OpenXiv

A preprint server that lives in your social feed.
Built on the AT Protocol. Preprints federate to Bluesky.
openxiv.net · ISSN 3120-9556 (online) · Wikidata Q139860032


OpenXiv is an AT Protocol App View for science. Papers, threads, endorsements, disclosures, and reviews are real app.openxiv.* records that live in each author's PDS (Bluesky's or their own) and federate to the wider AT Protocol network. The server publishes to Bluesky, exposes OAI-PMH 2.0 for library indexers, and runs its own custom Bluesky feeds.

Open to independent researchers without institutional backing.
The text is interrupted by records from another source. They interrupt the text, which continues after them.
-- ==== Sys2Proof/Laws/PerInstr.lean ====
section
/-! SUPPORT. The family RoundTrip: the slots an instruction is encoded as decode to it, whatever follows them
(30_encoding.md R85, R87, R95). -/

namespace Sys2Proof.Laws.RoundTrip

open Sys2Proof

/-- Decoding the encoding of `i`, with any slots after it, gives `i` and those slots. -/
def Statement (i : Instr) : Prop :=
  ∀ rest : List Slot, decode (encode i ++ rest) = .instr i rest

/-- A one-slot instruction whose opcode's row names it. -/
theorem ofRow {i : Instr} (hl : i.literals = []) (hk : (opcodeTable[i.opcode]?).map OpcodeRow.kind = some (.s1 i)) :
    Statement i := by
  intro rest
  rw [encode, hl]
  exact decode_s1 (by rw [decodeOpcode_natCast, hk]) rest

theorem push (imm : Val) : Statement (.push imm) := by
  intro rest
  exact decode_s2 (decodeOpcode_natCast 1) (.num imm :: rest)

theorem nop : Statement .nop := ofRow rfl rfl

theorem drop : Statement .drop := ofRow rfl rfl

theorem dup : Statement .dup := ofRow rfl rfl

theorem overOp : Statement .overOp := ofRow rfl rfl

theorem swap : Statement .swap := ofRow rfl rfl

theorem load : Statement .load := ofRow rfl rfl

theorem store : Statement .store := ofRow rfl rfl

theorem jmp : Statement .jmp := ofRow rfl rfl

theorem jz : Statement .jz := ofRow rfl rfl

theorem jnz : Statement .jnz := ofRow rfl rfl

theorem je : Statement .je := ofRow rfl rfl

theorem jg : Statement .jg := ofRow rfl rfl

theorem jl : Statement .jl := ofRow rfl rfl

theorem halt : Statement .halt := ofRow rfl rfl

theorem out : Statement .out := ofRow rfl rfl

theorem add : Statement .add := ofRow rfl rfl

theorem sub : Statement .sub := ofRow rfl rfl

theorem mul : Statement .mul := ofRow rfl rfl

theorem div : Statement .div := ofRow rfl rfl

theorem mod : Statement .mod := ofRow rfl rfl

theorem not : Statement .not := ofRow rfl rfl

theorem and : Statement .and := ofRow rfl rfl

theorem or : Statement .or := ofRow rfl rfl

end Sys2Proof.Laws.RoundTrip
end

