/-- A fault at the opcode fetch, and one after two pops. -/
theorem witness_FaultingCycleOnlyPops :
    faultOfStep (running [.bad] 0 []) = some (.illegalValue 0) ∧
    faultOfStep (running [.num 0x13] 0 [4, 0]) = some (.divisionByZero 4) := by decide +kernel

theorem witness_StatusReportsHaltAndFault :
    ((running [] 0 []).fault = none ∧ (running [] 0 []).halted = false) ∧
    (State.reset.fault = none ∧ State.reset.halted = true) ∧
    ({ running [] 0 [] with fault := some (.divisionByZero 4) } : State).fault = some (.divisionByZero 4) := by decide

theorem inv_of_running_pushLast : (running [.num 0x00, .num 0x01] 1 []).Inv :=
  ⟨by decide, by decide, by decide, by decide⟩

theorem witness_OnlyALastPushFetchesOutOfRange :
    (running [.num 0x00, .num 0x01] 1 []).Inv ∧
    faultOfStep (running [.num 0x00, .num 0x01] 1 []) = some (.fetchOutOfRange 2) :=
  ⟨inv_of_running_pushLast, by decide +kernel⟩

/-! ### Witnesses: the whole machine -/

theorem witness_CompletedInstructionsObeyTheirArity :
    stackAfter .overOp [4, 9] = some [4, 9, 4] ∧ stackAfter .nop [] = some [] := by decide +kernel

/-- A STORE that completes, and one that underflows. -/
theorem witness_OnlyTheListedStateIsWritten :
    stackAfter .store [5, 42] = some [] ∧ (running (nops 20) 1 [42]).sp < 2 ∧
    Memory.wf (running (nops 20) 1 [5, 42]).mem ∧ (running (nops 20) 1 [5, 42]).stack = [] ++ [5, 42] ∧
    address? 5 ≠ some 4 := by decide +kernel

theorem witness_RomStaysAsSupplied :
    Reachable pushLoad (State.resetWith pushLoad) ∧
    fetch (State.resetWith pushLoad) = .done 0x01 ((State.resetWith pushLoad).setPc 1) :=
  ⟨.atReset, rfl⟩

/-- A step that keeps the invariant and one that ends at `LEN`. -/
theorem witness_EveryStepKeepsTheInvariant :
    (running [.num 0x00, .num 0x01] 1 []).Inv ∧ (State.resetWith [.num 0x0E]).Inv ∧
    (nextOf (step (State.resetWith [.num 0x0E]))).map State.pc = some 1 :=
  ⟨inv_of_running_pushLast, ⟨by decide, by decide, by decide, by decide⟩, by decide +kernel⟩

end Sys2Proof.Tests
end

/-! ### Proofs: the output sink (R32)

The whole machine, except the emit of OUT, commutes with replacing the sink's contents: every micro-operation and both
combinators do, so every instruction but OUT does, and with the one emit of OUT written out, so does the step. -/

namespace Sys2Proof.Machine

/-- A state with other contents of its output sink. -/
def State.withOut (sink : List Val) (s : State) : State :=
  { s with out := sink }

/-- A micro-operation's answer with other contents of the output sink in its state. -/
def Micro.withOut {α : Type} (sink : List Val) : Micro α → Micro α
  | .done a s => .done a (s.withOut sink)
  | .raised s => .raised (s.withOut sink)

/-- A micro-operation that neither reads nor writes the sink: it answers the same whatever the sink holds, and leaves
the sink as it found it. -/
def SinkBlind {α : Type} (m : State → Micro α) : Prop :=
  ∀ (sink : List Val) (s : State), m (s.withOut sink) = (m s).withOut sink

@[simp] theorem State.withOut_out (sink : List Val) (s : State) : (s.withOut sink).out = sink := rfl

/-! Micro-operations -/

theorem SinkBlind.andThen {α β : Type} {m : State → Micro α} {k : α → State → Micro β} (hm : SinkBlind m)
    (hk : ∀ a, SinkBlind (k a)) : SinkBlind fun s => (m s).andThen k := by
  intro sink s
  simp only [hm sink s]
  cases m s with
  | done a u => exact hk a sink u
  | raised u => rfl

theorem sinkBlind_results (rs : List Val) : SinkBlind (results rs) := fun _ _ => rfl

theorem sinkBlind_pushResults (rs : List Val) : SinkBlind (pushResults rs) := fun _ _ => rfl

theorem sinkBlind_pop : SinkBlind pop := by
  intro sink s
  rcases pop_cases s with ⟨h, e⟩ | ⟨base, v, h, e⟩
  · rw [e, pop_empty (s := s.withOut sink) h]
    rfl
  · rw [e, pop_concat (s := s.withOut sink) h]
    rfl

theorem sinkBlind_addr (w : Val) : SinkBlind (addr w) := by
  intro sink s
  unfold addr
  cases address? w <;> rfl

theorem sinkBlind_readSlot : SinkBlind readSlot := by
  intro sink s
  cases e : s.rom[s.pc]? with
  | none =>
    rw [readSlot_end e, readSlot_end (s := s.withOut sink) e]
    rfl
  | some slot =>
    cases slot with
    | bad =>
      rw [readSlot_bad e, readSlot_bad (s := s.withOut sink) e]
      rfl
    | num v =>
      rw [readSlot_num e, readSlot_num (s := s.withOut sink) e]
      rfl

theorem sinkBlind_decodeKind (v : Val) : SinkBlind (decodeKind v) := by
  intro sink s
  unfold decodeKind
  cases decodeOpcode v <;> rfl

theorem sinkBlind_completeKind (k : Kind) : SinkBlind (completeKind k) := by
  cases k with
  | s1 i => exact fun _ _ => rfl
  | s2Push => exact sinkBlind_readSlot.andThen fun _ _ _ => rfl

theorem sinkBlind_fetchInstr : SinkBlind fetchInstr :=
  (sinkBlind_readSlot.andThen fun _ _ _ => rfl).andThen fun v => (sinkBlind_decodeKind v).andThen sinkBlind_completeKind

/-! The combinators -/

theorem sinkBlind_operate1 {f : Val → State → Micro (List Val)} (hf : ∀ a, SinkBlind (f a)) :
    SinkBlind (operate1 f) :=
  sinkBlind_pop.andThen fun a => (hf a).andThen sinkBlind_pushResults

theorem sinkBlind_operate2 {f : Val → Val → State → Micro (List Val)} (hf : ∀ a b, SinkBlind (f a b)) :
    SinkBlind (operate2 f) :=
  sinkBlind_pop.andThen fun b => sinkBlind_pop.andThen fun a => (hf a b).andThen sinkBlind_pushResults

theorem sinkBlind_divided (f : Val → Val → Val) (a b : Val) : SinkBlind (divided f a b) := by
  intro sink s
  unfold divided
  split <;> rfl

theorem sinkBlind_branchTo (taken : Bool) (off : Val) : SinkBlind (branchTo taken off) := by
  intro sink s
  cases taken with
  | false => rfl
  | true =>
    cases e : jumpTarget? ((s.pc : Val) + off) s.len with
    | none =>
      have hn := jumpTarget?_eq_none.mp e
      rw [branchTo_illegal hn, branchTo_illegal (s := s.withOut sink) hn]
      rfl
    | some n =>
      obtain ⟨hv, hn⟩ := jumpTarget?_eq_some.mp e
      rw [branchTo_target hv hn, branchTo_target (s := s.withOut sink) hv hn]
      rfl

theorem sinkBlind_branch0 (taken : Bool) : SinkBlind (branch0 taken) :=
  sinkBlind_pop.andThen fun off => sinkBlind_branchTo taken off

theorem sinkBlind_branch1 (cond : Val → Bool) : SinkBlind (branch1 cond) :=
  sinkBlind_pop.andThen fun off => sinkBlind_pop.andThen fun a => sinkBlind_branchTo (cond a) off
Sign in with ORCID, Google, or did:plc through Bluesky. No endorsement gate. No "must be affiliated" filter.

AI use is welcome under structured disclosure (none, assistant, coauthor, primary, recorded as an app.openxiv.disclosure record). Unverified output is refused with a public refusal packet that names the failure mode. Work returns for revision instead of triggering an author ban.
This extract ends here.